[[ Source material open ]]

-- ==== Sys2Proof/Machine/Rdp.lean ====
section
/-! DEFINITION. RDP accesses (spec/02_register_pages.md R30 to R41, R50, R51, R629; spec/20_ports_and_signals.md R580 to R583):
admission, refusal, and what an admitted access does, and the commands that are accesses. -/
namespace Sys2Proof.Machine

/-! ## Regions and widths (R30, R37, R581) -/

/-- Where an address lies (R30). -/
inductive Region where
  | page (slot : Nat) (k : PageKind) (inst off : Nat)
  | db (f : BitVec 12) (off : Nat)
  | so (n off : Nat)
  | debug (a : Nat)
  | unmapped
deriving DecidableEq, Repr

/-- The region of an address. -/
def regionOf (a : Nat) : Region :=
  if a < 0x100000 then (match pageAt (a / 0x1000) with | some (k, inst) => .page (a / 0x1000) k inst (a % 0x1000) | none => .unmapped)
  else if 0x1000000 ≤ a ∧ a < 0x2000000 then .db (BitVec.ofNat 12 (a / 0x1000)) (a % 0x1000)
  else if 0x2000000 ≤ a ∧ a < 0x2100000 then .so ((a - 0x2000000) / 64) (a % 64)
  else if 0x3000000 ≤ a ∧ a < 0x3140000 then .debug a
  else .unmapped

/-- The region of an access. -/
def Access.region (x : Access) : Region := regionOf x.addr.toNat

/-- The bytes of an access: 8 or 4 for the three forms, none otherwise (R581). -/
def Access.width (x : Access) : Option Nat :=
  if x.addr.toNat % 8 = 0 ∧ x.strb = 0xFF then some 8
  else if x.addr.toNat % 8 = 0 ∧ x.strb = 0x0F then some 4
  else if x.addr.toNat % 8 = 4 ∧ x.strb = 0xF0 then some 4
  else none

/-- PRIV and FUNC of the origin tag (R33). -/
def Access.priv (x : Access) : Bool := bit x.tag 12
def Access.func (x : Access) : BitVec 12 := x.tag.extractLsb' 0 12

/-! ## Admission (R34, R37, R50, R124, R438, R562, R629) -/

/-- The origin tag and the region allow the access (R34, R269). -/
def State.admits (s : State) (x : Access) : Bool :=
  let last := fun (off : Nat) => off + x.width.getD 4
  match x.region with
  | .page _ k _ off => x.priv || (!x.write &&
      ((decide (k = .glbl) && decide (last off ≤ 0x74)) || (decide (k = .time) && decide (0x40 ≤ off) && decide (last off ≤ 0x48))))
  | .db f _ => x.priv || decide (f = x.func)
  | .so n off => x.priv || ((match s.partOf x.func with | some p => s.soIn p n | none => false) && !(x.write && decide (off = 0x20)))
  | .debug _ => x.priv && !x.write
  | .unmapped => true

/-- The width is one that the target accepts (R37, R124, R438, R562). -/
def Access.widthOk (x : Access) : Bool :=
  match x.region, x.width with
  | _, none => false
  | .page _ k _ off, some w =>
    !(decide (k = .time) && ((decide (0x40 ≤ off) && decide (off < 0x58)) && decide (w ≠ 8))) &&
      !(decide (k = .bcon) && (decide (0x40 ≤ off) && decide (off < 0x80)) && decide (w = 8))
  | _, some w => decide (w = 8)

/-- A write to the page of an absent engine port (R48). -/
def State.absentWrite (s : State) (x : Access) : Bool :=
  match x.region with | .page _ .eprt inst _ => x.write && decide (s.ecpCount ≤ inst) | _ => false

/-- Why an access is refused: 1 DENIED, 2 UNMAPPED, 3 WIDTH, 4 EARLY, the first that applies of R629. -/
def State.refusal (s : State) (x : Access) : Option Nat :=
  let early : Bool := match x.region with | .page _ k _ _ => decide (k ≠ .glbl) && decide (k ≠ .intg) | _ => true
  let unmapped : Bool := match x.region with | .unmapped => true | _ => s.absentWrite x
  if unmapped then some 2
  else if early ∧ !s.flag (pageAddr pGLBL 0x70) 0 then some 4
  else if !s.admits x then some 1
  else if !x.widthOk then some 3
  else none

/-- The answer of an access (R580). -/
def State.answerRdp (s : State) (data : Dword) (err : BitVec 3) : State := { s with rdp := { s.rdp with adata := data, aerr := err } }

/-- An event of an access: it names the requester's function and the address. -/
def Access.event (x : Access) (code : Nat) : Event :=
  { ev pGLBL code 1 with akind := 2, addr := x.addr.setWidth 57, func := some x.func }

/-- A refused access (R35, R36, R51, R629). -/
def State.refuse (s : State) (x : Access) (reason : Nat) : State :=
  let s := s.bump (pageAddr pGLBL 0x74)
  let s := s.wr (pageAddr pGLBL 0x78) (1#1 ++ 0#3 ++ BitVec.ofNat 4 reason ++ ofBool x.write ++ 0#10 ++ x.tag)
  let s := s.wr (pageAddr pGLBL 0x7C) (x.addr.setWidth 32)
  let s := match x.region with
    | .page slot _ _ _ => if reason = 1 then s.setErr slot 0 else if reason = 3 then s.setErr slot 1 else s
    | _ => s
  let s := if reason = 1 then s.raise (x.event 0x01) else s
  s.answerRdp 0 (BitVec.ofNat 3 reason)

/-! ## Writes -/

/-- The data of a 32-bit access (R581). -/
def Access.word (x : Access) : Word := if x.addr.toNat % 8 = 4 then x.data.extractLsb' 32 32 else x.data.extractLsb' 0 32

/-- The high word of a 64-bit write is taken first: the low word is a command, a selector, INTEG.CTRL or a header register, of which
the effect comes after a write of the same HCLK to its neighbour (R37, R42). -/
def highFirst (k : PageKind) (off : Nat) : Bool :=
  decide (off < 0x40) || decide (cmdMax k off ≠ 0) ||
    (match k with
      | .intg | .ftch | .scal => decide (off = 0x40)
      | .fery => decide (off = 0x48)
      | .sync => decide (off = 0x60)
      | _ => false)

[[ Source material closed ]]

### What this task involves
Among the entries above, locate the lines containing "decide (w = 8))" and "access (R580). -/", and transcribe exactly those two lines and all lines between.

### Written solution
      !(decide (k = .bcon) && (decide (0x40 ≤ off) && decide (off < 0x80)) && decide (w = 8))
  | _, some w => decide (w = 8)

/-- A write to the page of an absent engine port (R48). -/
def State.absentWrite (s : State) (x : Access) : Bool :=
  match x.region with | .page _ .eprt inst _ => x.write && decide (s.ecpCount ≤ inst) | _ => false

/-- Why an access is refused: 1 DENIED, 2 UNMAPPED, 3 WIDTH, 4 EARLY, the first that applies of R629. -/
def State.refusal (s : State) (x : Access) : Option Nat :=
  let early : Bool := match x.region with | .page _ k _ _ => decide (k ≠ .glbl) && decide (k ≠ .intg) | _ => true
  let unmapped : Bool := match x.region with | .unmapped => true | _ => s.absentWrite x
  if unmapped then some 2
  else if early ∧ !s.flag (pageAddr pGLBL 0x70) 0 then some 4
  else if !s.admits x then some 1
  else if !x.widthOk then some 3
  else none

/-- The answer of an access (R580). -/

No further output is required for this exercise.